Terms & Conditions
Please read these terms carefully before engaging our services. They govern the relationship between NextLogica and our clients.
Effective date: 1 January 2026 · Last updated: 8 February 2026
1. Definitions & Interpretation
"Company", "we", "us" or "our" refers to NextLogica Ltd, a company registered in the United Kingdom.
"Client", "you" or "your" refers to any individual or entity that engages NextLogica for services.
"Services" refers to AI solutions, intelligent automation, custom software development, consulting, and any related deliverables as outlined in a project proposal or statement of work (SOW).
"Agreement" refers to these Terms & Conditions together with any signed SOW, proposal, or contract between the parties.
2. Services & Scope
NextLogica provides custom software development, AI & machine learning solutions, and intelligent automation services as described in the relevant project proposal or SOW.
The scope of each engagement is defined in a mutually agreed SOW. Any work outside the agreed scope will be subject to a change request process and may incur additional fees.
We follow an agile development methodology and provide regular progress updates. Timelines provided are estimates based on our experience and are subject to change based on project complexity and client responsiveness.
3. Proposals & Acceptance
All proposals and quotations are valid for 30 days from the date of issue unless otherwise stated.
A project is deemed accepted when the client signs the SOW, returns a purchase order, or provides written confirmation (including email) to proceed.
Once accepted, the terms outlined in the SOW — including scope, timeline, and pricing — become binding on both parties.
4. Fees & Payment
Fees are outlined in the relevant SOW and may be structured as fixed-price, time & materials, or retainer-based, depending on the engagement.
Unless otherwise agreed, invoices are issued monthly and are payable within 14 days of the invoice date.
Late payments will incur interest at a rate of 4% above the Bank of England base rate, calculated daily from the due date until payment is received.
All fees are quoted exclusive of VAT, which will be added where applicable.
5. Intellectual Property
Upon full payment, the client receives full ownership of all custom-developed code, designs, and deliverables created specifically for the project, unless otherwise stated in the SOW.
NextLogica retains ownership of any pre-existing tools, libraries, frameworks, or proprietary methodologies used in the delivery of services. The client receives a perpetual, non-exclusive licence to use such components within the delivered solution.
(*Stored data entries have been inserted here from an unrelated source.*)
-- ==== Sys2Proof/Machine/Pipes.lean ====
section
/-!
DEFINITION. Display pipes (13): timing, states, latch line and frame start, events and subscriptions, quiet windows, loss of
the pixel clock.
-/

namespace Sys2Proof.Machine

open Sys2Proof

def opPipeTiming : Op := { code := 0x5001, mark := .m }
def opPipeEnable : Op := { code := 0x5002, mark := .m }
def opLineMatchSet : Op := { code := 0x5003, mark := .g }

/-- TARGET is a pipe. -/
def isPipe (p : Packet) : Bool := decide (p.target / 256 = 0x0F)

/-- The pipes of the member. -/
def State.pipeList (s : State) : List Nat := List.range s.board.member.pipes

/-- What the pipe is to do now: its intention, with RUN held at BLANK while it is steeped
(R556, R377). -/
def Pipe.effective (q : Pipe) : Nat := if decide (q.intent = 2) && q.steeped then 1 else q.intent

/-! ### Band SRAM (R336) -/

/-- Bytes of two band slots of a width. -/
def bandBytes (w : Nat) : Nat := 2 * 64 * w * 4

/-- Enabled for the pool: the pipe holds band slots or is to. -/
def Pipe.enabled (q : Pipe) : Bool := q.bandSlots || decide (q.intent ≠ 0)

/-- The band slots of every enabled pipe fit the pool. -/
def State.bandPoolOk (s : State) : Bool :=
  decide ((s.pipeList.map (fun p => if (s.pipe p).enabled then bandBytes (s.pipe p).want.hact else 0)).sum ≤
    s.board.member.bandMiB * 1048576)

/-! ### Timing (R373 to R376, R379, R380) -/

/-- The timing of the payload. -/
def timingOf (p : Packet) : Timing :=
  { pclk := p.u32 16, hact := p.u16 20, hfp := p.u16 22, hsync := p.u16 24, hbp := p.u16 26, vact := p.u16 28,
    vfp := p.u16 30, vsync := p.u16 32, vbp := p.u16 34, hpos := p.flag 36 0, vpos := p.flag 36 1,
    lead := if p.fld 36 2 3 = 0 then 2 else p.fld 36 2 3, qwMode := p.fld 36 5 2, qwGuard := p.fld 36 8 8 }

/-- The fields that both forms check. -/
def leadFieldsOk (p : Packet) : Bool :=
  isPipe p && decide (p.length = 24) && decide (p.u16 38 = 0) && decide (p.fld 36 2 3 ≤ 4) && decide (p.fld 36 5 2 ≤ 2)

/-- LATCH is at least 64 (R375). -/
def Timing.latchOk (t : Timing) : Bool := decide (64 * t.lead + 64 ≤ t.vtotal)

/-- The ranges of R374 and the checks of R375 on the timing itself. -/
def Timing.ok (t : Timing) : Bool :=
  decide (25000 ≤ t.pclk) && decide (t.pclk ≤ 600000) && decide (320 ≤ t.hact) && decide (t.hact ≤ 4096) &&
    decide (t.hact % 2 = 0) && decide (240 ≤ t.vact) && decide (t.vact ≤ 4096) &&
    [t.hfp, t.hsync, t.hbp, t.vfp, t.vsync, t.vbp].all (fun x => decide (1 ≤ x)) &&
    decide (32 ≤ t.hfp + t.hsync + t.hbp) && decide (t.htotal ≤ 8192) && decide (t.vtotal ≤ 8192) &&
    decide (64 * ((t.vact + 63) / 64) ≤ t.vtotal) && t.latchOk
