-- ==== Sys2Proof/Machine/Pools.lean ====
section
/-!
DEFINITION. The pools of R37 as the capability report and the bean counters see them: totals, holdings of each instance
and of the device, free units (01 R37 to R40; 05 R158; 21 R605).
-/

namespace Sys2Proof.Machine

open Sys2Proof

/-- Report buffers of a guest on all panels (R442). -/
def State.touchHeld (s : State) (n : Nat) : Nat :=
  ((List.range s.board.member.touchPanels).map (fun i => match s.area n i with
    | some a => popcount 64 a.held
    | none => 0)).sum

/-- Units of pool `i`, in the order of R37, that instance `n` holds. -/
def State.poolHeld (s : State) (i n : Nat) : Nat :=
  match i with
  | 0 => s.creditsHeld n
  | 2 => s.hopperHeld n
  | 3 => (s.inst n).blocks.length
  | 4 => (s.inst n).spadBlocks.length
  | 5 => (s.slotsOf n).length
  | 6 => s.tokensHeld n
  | 7 => s.touchHeld n
  | 8 => s.descsHeld n
  | 9 => s.hvHeld n
  | _ => 0

/-- Units that device-private holders have: blocks with the scrubber (R601), HV tokens of braking channels (R592). -/
def State.poolDevice (s : State) (i : Nat) : Nat :=
  match i with
  | 3 => (s.memc.zeroing.filter (fun b => !s.grantedBlocks.contains b)).length
  | 9 => s.hvDevice
  | _ => 0

/-- All instances. -/
def State.everyInst (s : State) : List Nat := List.range (s.board.member.instances + 1)

/-- TOTAL of a pool on the member (R37). -/
def State.poolTotal (s : State) (i : Nat) : Nat :=
  match i with
  | 0 => 1024
  | 1 => ((List.range s.board.member.ports).map (fun p => if (s.ports.get p).fcDone then Config.fcCredits p else 0)).sum
  | 2 => (s.everyInst.map (fun n => max (s.inst n).hopper (s.hopperHeld n))).sum
  | 3 => s.dramTotal
  | 4 => spadTotal
  | 5 => s.board.member.slots
  | 6 => 2048
  | 7 => 64 * s.board.member.touchPanels
  | 8 => 4096
  | 9 => if s.board.member.sense then 400 else 0
  | _ => 0

/-- Units held by all instances. -/
def State.poolSum (s : State) (i : Nat) : Nat := (s.everyInst.map (s.poolHeld i)).sum

/-- FREE: the total less what is held (R37). -/
def State.poolFree (s : State) (i : Nat) : Nat := s.poolTotal i - s.poolDevice i - s.poolSum i

/-- The sum of R37 holds: nothing is held beyond the total. -/
def State.poolBalanced (s : State) (i : Nat) : Bool :=
  decide (s.poolDevice i + s.poolSum i + s.poolFree i = s.poolTotal i)

/-- A guest's own quota of the matching kind (R158). -/
def State.poolQuota (s : State) (i n : Nat) : Nat :=
  let x := s.inst n
  match i with
  | 0 => x.credits
  | 2 => max x.hopper (s.hopperHeld n)
  | 3 => x.blocks.length
  | 4 => x.spadBlocks.length
  | 5 => (s.slotsOf n).length
  | 6 => x.tokens
  | 7 => x.touchBufs
  | 8 => x.descs
  | 9 => x.hvTokens
  | _ => 0

/-- The pools are formed at step 7 of the boot (R154, R631). -/
def State.poolsFormed (s : State) : Bool := decide (s.boot.stage = 6)

/-- TOTAL and FREE of a pool as the capability report shows them to an instance (R154, R158). -/
def State.poolFigures (s : State) (n i : Nat) : Nat × Nat :=
  if !s.poolsFormed then (0, 0)
  else if n = 0 then (s.poolTotal i, s.poolFree i)
  else (s.poolQuota i n, s.poolQuota i n - s.poolHeld i n)

end Sys2Proof.Machine
end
Third-party open-source components used in deliverables are subject to their respective open-source licences, which will be documented and communicated to the client.
6. Confidentiality
Both parties agree to keep confidential all information received from the other party that is designated as confidential or would reasonably be understood to be confidential.
Confidential information will not be disclosed to any third party without prior written consent, except where required by law or regulation.
We are happy to sign mutual non-disclosure agreements (NDAs) prior to any project discussion.
Confidentiality obligations survive the termination of any agreement for a period of 3 years.
7. Data Protection
NextLogica processes personal data in accordance with the UK General Data Protection Regulation (UK GDPR) and the Data Protection Act 2018.
Where we process personal data on behalf of a client, we act as a data processor and will enter into a Data Processing Agreement (DPA) as required.
For full details on how we handle personal data, please refer to our Privacy Policy and GDPR & Data Protection page.
8. Warranties & Liability
We warrant that all services will be performed with reasonable skill and care, in accordance with industry standards.
We provide a 90-day warranty period following delivery, during which we will fix any defects or bugs in the delivered work at no additional cost.
Our total liability under any agreement shall not exceed the total fees paid by the client for the relevant project.
Neither party shall be liable for indirect, consequential, or incidental damages, including loss of profit, data, or business opportunity.
9. Termination
Either party may terminate an agreement with 30 days written notice.
In the event of termination, the client will pay for all work completed up to the termination date, as well as any non-cancellable third-party costs incurred.
Either party may terminate immediately if the other party commits a material breach that is not remedied within 14 days of written notice.
10. Force Majeure
Neither party shall be held liable for any delay or failure to perform obligations due to circumstances beyond reasonable control, including but not limited to natural disasters, pandemics, government actions, cyberattacks, or infrastructure failures.
11. Governing Law & Disputes
These Terms & Conditions are governed by and construed in accordance with the laws of England and Wales.
Any disputes arising from these terms or related agreements shall first be resolved through good-faith negotiation. If unresolved within 30 days, disputes shall be subject to the exclusive jurisdiction of the courts of England and Wales.
12. Changes to These Terms
We reserve the right to update these Terms & Conditions at any time. The latest version will always be available on this page with the effective date clearly stated.
Material changes will be communicated to active clients in advance.